The four stones are among the best examples of Pictish stone carving in the country. They date between AD 500 and 800. The stone that depicts a battle is particularly exquisite, with helmeted figures on horseback.
It is incredible that these are so well preserved and survive all that the Scottish weather can throw at them. They do get covered with wooden boxes in the winter months, so you need to time your visit to see them.
Another of the stones depicts a hunting scene, with figures on horseback.
Another stone looks onto a field. It has carvings of symbols that are typical of Pictish stones- the serpent and double-disc and z-rod.
The location of the road in relation to the stones is crazy. You have to be careful when viewing the stones.
The stones are adjacent to Aberlemno Parish Church. The building dates from 1772 and it was open during my visit. A spiral staircase takes you to the upper gallery where you can look down on the pulpit.

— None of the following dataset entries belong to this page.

-- ==== Sys2Proof/Machine/Gens.lean ====
section
/-! DEFINITION. Generations: their places in the stay-copy windows, in parity and in the manifest (R154, R158, R183), the
manifest and the directory copy byte for byte (Tables 5-4, 6-1 to 6-8), commit records (R144 to R147, R160, R161),
abandonment and release (R151, R169). -/

namespace Sys2Proof.Machine

/-- The epoch 0, which is never reserved. -/
def noEpoch : Nat := 0

/-! ### Looking up -/

/-- The generation of an epoch. -/
def State.gen (s : State) (e : Nat) : Option Gen := s.gens.find? (·.epoch == e)

/-- Change a generation. -/
def State.modGen (e : Nat) (f : Gen → Gen) (s : State) : State :=
  { s with gens := s.gens.map fun g => if g.epoch = e then f g else g }

/-- Is the generation retained: neither ABANDONED nor RELEASED? -/
def Gen.retained (g : Gen) : Bool := g.state != .abandoned && g.state != .released

/-- Is a tier requested (TIERS)? -/
def Gen.tier (g : Gen) (n : Nat) : Bool := bitOf g.tiers (n - 1)

/-- Is a RECORDS bit written (Table 5-4)? -/
def Gen.recorded (g : Gen) (bit : Nat) : Bool := bitOf g.records bit

/-- Is the generation protected (R145)? -/
def Gen.safe (g : Gen) : Bool := g.retained && g.recorded 0 && (!g.tier 2 || g.recorded 1)

/-- The retained generations of a job, oldest first. -/
def State.gensOf (s : State) (job : Nat) : List Gen := s.gens.filter fun g => g.job == job && g.retained

/-- The generation with the greatest epoch of a list. -/
def newest (gs : List Gen) : Option Gen :=
  gs.foldl (fun acc g =>
    match acc with
    | none => some g
    | some b => if b.epoch < g.epoch then some g else some b) none

/-- The job's newest protected generation (R145). -/
def State.newestSafe (s : State) (job : Nat) : Option Gen := newest ((s.gensOf job).filter Gen.safe)

/-- The job's OPEN generation. -/
def State.openGen (s : State) (job : Nat) : Option Gen := (s.gensOf job).find? (·.state == .opened)

/-! ### Members and segments (R149, R154) -/

/-- The endpoint that stands in for an endpoint of the region list (R172). -/
def Gen.standIn (g : Gen) (ep : Nat) : Nat := (((g.subs.find? (·.1 == ep)).map (·.2))).getD ep

/-- The endpoint that holds a region now. -/
def Gen.regionEp (g : Gen) (r : Region) : Nat := g.standIn (epOf r.base)

/-- The segments of a region (R24). -/
def Region.segs (r : Region) : Nat := ceilDiv r.len segBytes

/-- The distinct endpoints that hold captured regions, in list order. -/
def Gen.holders (g : Gen) : List Nat := (g.regions.map g.regionEp).eraseDups

/-- The members (Table 5-3). -/
def Gen.members (g : Gen) : List Member := (g.groups.map (·.members)).getD []

/-- The index of the member that holds a region. -/
def Gen.memberOf (g : Gen) (r : Region) : Nat := (g.members.findIdx? (·.ep == g.regionEp r)).getD 0

/-- The regions of a member in shard order, with their indices (R154). -/
def Gen.regionsOf (g : Gen) (i : Nat) : List (Nat × Region) :=
  (g.regions.zipIdx.filter fun p => g.memberOf p.1 == i).map fun p => (p.2, p.1)

/-- The shard segment at which a region begins (R154). -/
def Gen.shardSeg (g : Gen) (ri : Nat) : Nat :=
  match g.regions[ri]? with
  | none => 0
  | some r => (((g.regions.take ri).filter fun q => g.regionEp q == g.regionEp r).map Region.segs).foldl (· + ·) 0

/-- The captured segments of a member. -/
def Gen.captured (g : Gen) (i : Nat) : Nat := ((g.regionsOf i).map fun p => p.2.segs).foldl (· + ·) 0

/-- The true bytes of a member's regions. -/
def Gen.shardBytes (g : Gen) (i : Nat) : Nat := ((g.regionsOf i).map fun p => p.2.len).foldl (· + ·) 0

/-- The member and shard segment of a captured segment. -/
def Gen.place (g : Gen) (x : Seg) : Nat × Nat :=
  match g.regions[x.region]? with
  | none => (0, 0)
  | some r => (g.memberOf r, g.shardSeg x.region + x.n)

/-- The true bytes of a captured segment. -/
def Gen.segLen (g : Gen) (x : Seg) : Nat :=
  match g.regions[x.region]? with
  | none => 0
  | some r => min segBytes (r.len - x.n * segBytes)

/-- The fabric address of a captured segment, on the endpoint that holds it now. -/
def Gen.segAddr (g : Gen) (x : Seg) : Nat :=
  match g.regions[x.region]? with
  | none => 0
  | some r => fabAddr (g.regionEp r) (r.base % 2 ^ 52 + x.n * segBytes)

/-- The endpoint of a captured segment. -/
def Gen.segEp (g : Gen) (x : Seg) : Nat := epOf (g.segAddr x)

/-- Where a shard segment lies in the buddy's window (R154). -/
def Gen.stayAddr (g : Gen) (i n : Nat) : Nat :=
  match g.members[i]? with
  | none => 0
  | some m => fabAddr m.buddy (m.winBase + m.winOffset + (g.slot * m.slotSegs + n) * segBytes)

/-- The true bytes of a member's shard segment; zero past its end. -/
def Gen.shardLen (g : Gen) (i n : Nat) : Nat :=
  match (g.regionsOf i).find? fun p => decide (g.shardSeg p.1 ≤ n) && decide (n < g.shardSeg p.1 + p.2.segs) with
  | none => 0
  | some p => min segBytes (p.2.len - (n - g.shardSeg p.1) * segBytes)

/-! ### Ratline groups (R156, R158) -/

/-- K of the generation's groups, 0 without tier 2. -/
def Gen.k (g : Gen) : Nat := (g.groups.map (·.k)).getD 0

/-- M of the generation's groups. -/
def Gen.m (g : Gen) : Nat := (g.groups.map (·.m)).getD 0

/-- The number of groups. -/
def Gen.groupCount (g : Gen) : Nat := if g.k = 0 then 0 else g.members.length / g.k

/-- The group of a member. -/
def Gen.groupOf (g : Gen) (i : Nat) : Nat := if g.k = 0 then 0 else i / g.k

/-- T_g: the stripes of a group (R156). -/
def Gen.stripes (g : Gen) (r : Nat) : Nat :=
  ((List.range g.k).map fun i => g.captured (r * g.k + i)).foldl max 0

/-- P_g: the largest SLOT_SEGS of a group (R158). -/
def Gen.slotSpan (g : Gen) (r : Nat) : Nat :=
  ((List.range g.k).map fun i => ((g.members[r * g.k + i]?).map (·.slotSegs)).getD 0).foldl max 0

/-- The parity area of the whole job: its offset in the quota and its bytes (R158). -/
def Groups.parityArea (gr : Groups) : Nat × Nat :=
  if gr.k = 0 then (gr.parityBase, 0)
  else
    let spans := (List.range (gr.members.length / gr.k)).map fun r =>
      ((slice gr.members (r * gr.k) gr.k).map (·.slotSegs)).foldl max 0
    (gr.parityBase, gr.slots * gr.m * spans.foldl (· + ·) 0 * segBytes)

/-- The absolute staging offset of a parity segment (R158). -/
def State.parityOff (s : State) (g : Gen) (r j q : Nat) : Nat :=
  let gr := g.groups
  let before := ((List.range r).map g.slotSpan).foldl (· + ·) 0
  ((FMap.find s.fns g.fn).map (·.quotaBase)).getD 0 + (gr.map (·.parityBase)).getD 0 +
    segBytes * ((gr.map (·.slots)).getD 0 * g.m * before + (g.slot * g.slotSpan r + j) * g.m + q)

/-! ### The manifest (R182 to R195) -/

/-- Round up to 64. -/
def up64 (n : Nat) : Nat := ceilDiv n 64 * 64

/-- The record counts of the manifest's sections (Table 6-2). -/
def sectionCounts (members regions tensors pieces : Nat) (full digests : Bool) : List Nat :=
  [members, if full then 256 * members else regions, tensors, pieces, members, if digests then members else 0, 1024]

/-- The record sizes of the manifest's sections. -/
def sectionSizes : List Nat := [64, 32, 64, 64, 4160, 64, 8]

/-- The sections' offsets and the end of the last (R183). -/
def sectionOffsets (counts : List Nat) : List Nat × Nat :=
  (counts.zip sectionSizes).foldl (fun acc c => (acc.1 ++ [up64 acc.2], up64 acc.2 + c.1 * c.2)) ([], 256)

/-- TOTAL_LEN (R183). -/
def manifestLen (counts : List Nat) : Nat := up64 (sectionOffsets counts).2

/-- The section counts of a generation. -/
def Gen.counts (g : Gen) : List Nat :=
  sectionCounts g.members.length g.regions.length g.tensors.length g.pieces.length g.fullImage g.digests

/-- The poisoned segments of a generation; of a recognised one, as its directory entry counts them (R178). -/
def Gen.poisonCount (g : Gen) : Nat := if g.manKnown then (g.segs.filter (·.poisoned)).length else g.poisonTotal

/-- A member record (Table 6-3). -/
def Gen.memberRecord (g : Gen) (i : Nat) (m : Member) : List Byte :=
  toLe 2 m.ep ++ toLe 2 m.buddy ++ toLe 1 (b2n (g.stayLost.contains i) + 2 * b2n (g.poisonOvf.contains i)) ++
  toLe 1 (g.groupOf i) ++ toLe 2 0 ++ toLe 8 m.winOffset ++ toLe 8 m.slotSegs ++ toLe 8 (g.captured i) ++
  toLe 8 (g.shardBytes i) ++ toLe 8 m.winBase ++ toLe 16 0

/-- A region record (Table 6-4). -/
def Gen.regionRecord (g : Gen) (ri : Nat) (r : Region) : List Byte :=
  toLe 8 r.base ++ toLe 8 r.len ++ toLe 4 r.tensor ++ toLe 1 r.kind ++ toLe 1 (b2n r.sealed + 2 * b2n r.noPrecopy) ++
  toLe 2 (g.memberOf r) ++ toLe 8 (g.shardSeg ri)

/-- A tensor record (Table 6-6). -/
def tensorRecord (t : Tensor) : List Byte :=
  toLe 4 t.firstPiece ++ toLe 4 t.pieces ++ toLe 1 t.typ ++ toLe 1 t.rank ++ toLe 6 0 ++
  (fit 6 0 t.shape).flatMap (toLe 4) ++ toLe 8 t.label ++ toLe 16 0

/-- A piece record (Table 6-7). -/
def pieceRecord (p : Piece) : List Byte :=
  toLe 4 p.tensor ++ toLe 4 p.region ++ toLe 8 p.offset ++ (fit 6 0 p.origin).flatMap (toLe 4) ++
  (fit 6 0 p.extent).flatMap (toLe 4)

/-- A stamp record (Table 6-8). -/
def Gen.stampRecord (g : Gen) (m : Member) : List Byte :=
  match g.stamps.find? (·.ep == m.ep) with
  | none => toLe 2 m.ep ++ List.replicate 4158 0
  | some t =>
    toLe 2 m.ep ++ toLe 2 1 ++ toLe 2 t.blob.length ++ toLe 2 0 ++ toLe 8 t.draws ++ toLe 8 t.samples ++
    toLe 4 t.perSample ++ toLe 4 0 ++ toLe 8 g.epoch ++ toLe 24 0 ++ fit 4096 0 t.blob

/-- A digest record (Table 6-8). -/
def Gen.digestRecord (g : Gen) (i : Nat) (m : Member) : List Byte :=
  match g.shas.find? (·.1 == i) with
  | none => toLe 2 m.ep ++ List.replicate 62 0
  | some d => toLe 2 m.ep ++ toLe 14 1 ++ fit 48 0 d.2

/-- The tier-3 facts in force: recorded, or of the drain under way. -/
def Gen.tier3 (g : Gen) : Option Tier3 := g.t3.orElse fun _ => g.t3Draft

/-- The manifest's header with its CRC field given (Table 6-1). -/
def Gen.manifestHeader (g : Gen) (crc : Nat) : List Byte :=
  let offs := (sectionOffsets g.counts).1
  let gr := g.groups
  ascii "ZHORAX01" ++ toLe 2 1 ++ toLe 2 0 ++ toLe 4 (manifestLen g.counts) ++ toLe 4 crc ++ toLe 1 (b2n g.digests) ++
  toLe 1 g.records ++ toLe 1 (b2n g.fullImage) ++ toLe 1 g.tiers ++ toLe 8 g.job ++ toLe 8 g.epoch ++
  toLe 8 g.step ++ toLe 1 ((gr.map (·.slots)).getD 0) ++ toLe 1 g.slot ++ toLe 1 g.k ++ toLe 1 g.m ++
  toLe 4 g.poisonCount ++ toLe 8 ((gr.map (·.parityBase)).getD 0) ++ toLe 8 ((g.tier3.map (·.target)).getD 0) ++
  toLe 4 ((g.tier3.map (·.keyId)).getD 0) ++ toLe 4 ((g.tier3.map (·.wrapKeyId)).getD 0) ++
  toLe 4 ((g.tier3.map (·.keySlot)).getD 0) ++ toLe 12 0 ++
  ((offs.zip g.counts).flatMap fun p => toLe 4 p.1 ++ toLe 4 p.2) ++ toLe 8 0 ++ List.replicate 96 0

/-- The region section: state-set as the list; full-image 256 records for each member (Table 6-2). -/
def Gen.regionSection (g : Gen) : List Byte :=
  if g.fullImage then
    (List.range g.members.length).flatMap fun i =>
      fit (256 * 32) 0 ((g.regionsOf i).flatMap fun p => g.regionRecord p.1 p.2)
  else g.regions.zipIdx.flatMap fun p => g.regionRecord p.2 p.1

/-- The sections, each at its offset. -/
def Gen.manifestBody (g : Gen) : List Byte :=
  let secs : List (List Byte) :=
    [ g.members.zipIdx.flatMap fun p => g.memberRecord p.2 p.1,
      g.regionSection,
      g.tensors.flatMap tensorRecord,
      g.pieces.flatMap pieceRecord,
      g.members.flatMap g.stampRecord,
      if g.digests then g.members.zipIdx.flatMap fun p => g.digestRecord p.2 p.1 else [],
      fit 8192 0 ((g.poisonList.take 1024).flatMap fun p => toLe 2 p.1 ++ toLe 6 p.2) ]
  secs.flatMap fun x => fit (up64 x.length) 0 x

/-- The manifest (R182, R183). -/
def Gen.manifest (g : Gen) : List Byte :=
  let body := g.manifestBody
  g.manifestHeader (crc32c (g.manifestHeader 0 ++ body)).toNat ++ body

/-! ### The directory copy (Table 5-4) -/

/-- The group list as held (Tables 5-2, 5-3). -/
def Gen.groupBytes (g : Gen) : List Byte :=
  match g.groups with
  | none => List.replicate 576 0
  | some gr =>
    fit 576 0 (toLe 8 g.job ++ toLe 2 gr.slots ++ toLe 6 gr.members.length ++ toLe 8 gr.parityBase ++ List.replicate 40 0 ++
      gr.members.flatMap fun m => toLe 2 m.ep ++ toLe 6 m.buddy ++ toLe 8 m.winOffset ++ toLe 8 m.slotSegs ++ toLe 8 0)

/-- A bit set as a number. -/
def bitSet (xs : List Nat) : Nat := xs.foldl (fun n i => n ||| (1 <<< i)) 0

/-- Bytes 8 to 1,023 of the copy of a generation's directory entry. -/
def Gen.dirBody (g : Gen) (seq : Nat) : List Byte :=
  fit 1016 0 (toLe 4 seq ++ toLe 1 g.records ++ toLe 1 g.fn ++ toLe 1 g.slot ++ toLe 1 g.tiers ++
    toLe 4 g.pasid ++ toLe 1 (b2n g.fullImage) ++ toLe 3 (if g.k = 0 then 0 else g.m * 16 + (g.k - 1)) ++
    toLe 8 g.job ++ toLe 8 g.epoch ++ toLe 8 g.step ++ toLe 8 ((g.t3.map (·.target)).getD 0) ++
    toLe 4 ((g.t3.map (·.keySlot)).getD 0) ++ toLe 4 ((g.t3.map (·.keyId)).getD 0) ++ g.groupBytes ++
    toLe 2 (bitSet g.stayLost) ++ toLe 2 (bitSet g.t2Lost) ++ toLe 4 g.poisonCount ++ toLe 4 g.manUnit ++ toLe 4 g.manLen)

/-- The copy of a generation's directory entry (R160). -/
def Gen.dirCopy (g : Gen) (seq : Nat) : List Byte := dirCopyOf (g.dirBody seq)

/-- Which copy holds the entry: 0, 1, or none (R160). -/
def DirEnt.holder (d : DirEnt) : Option Nat :=
  match d.a, d.b with
  | none, none => none
  | some _, none => some 0
  | none, some _ => some 1
  | some x, some y => if serialGt y.seq x.seq then some 1 else some 0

Balgavies Loch nature reserve
This loch is about 4 miles south of the Aberlemno stones. Its a haven for wildlife, including red squirrel, kingfisher and skylark.
After miles of similar looking farmlands this is a surprising change of scenery.
Another suprise, next to the loch is a disused railway station. Auldbar Road station was on the Arbroath to Forfar Railway. The line closed in the 1960s, but you can still find a station house and signal box here.
It's about 12 miles to Arbroath station, where you can pick up trains heading to Aberdeen, Edinburgh and other locations. That's using the quieter roads, but you can reduce this by around 2 miles if you cycle on the busier A-roads.
I took the quiet roads. My head was down as I had a train to catch, so I didn't take in a lot of detail. It's farming country with good roads that don't get a lot of traffic.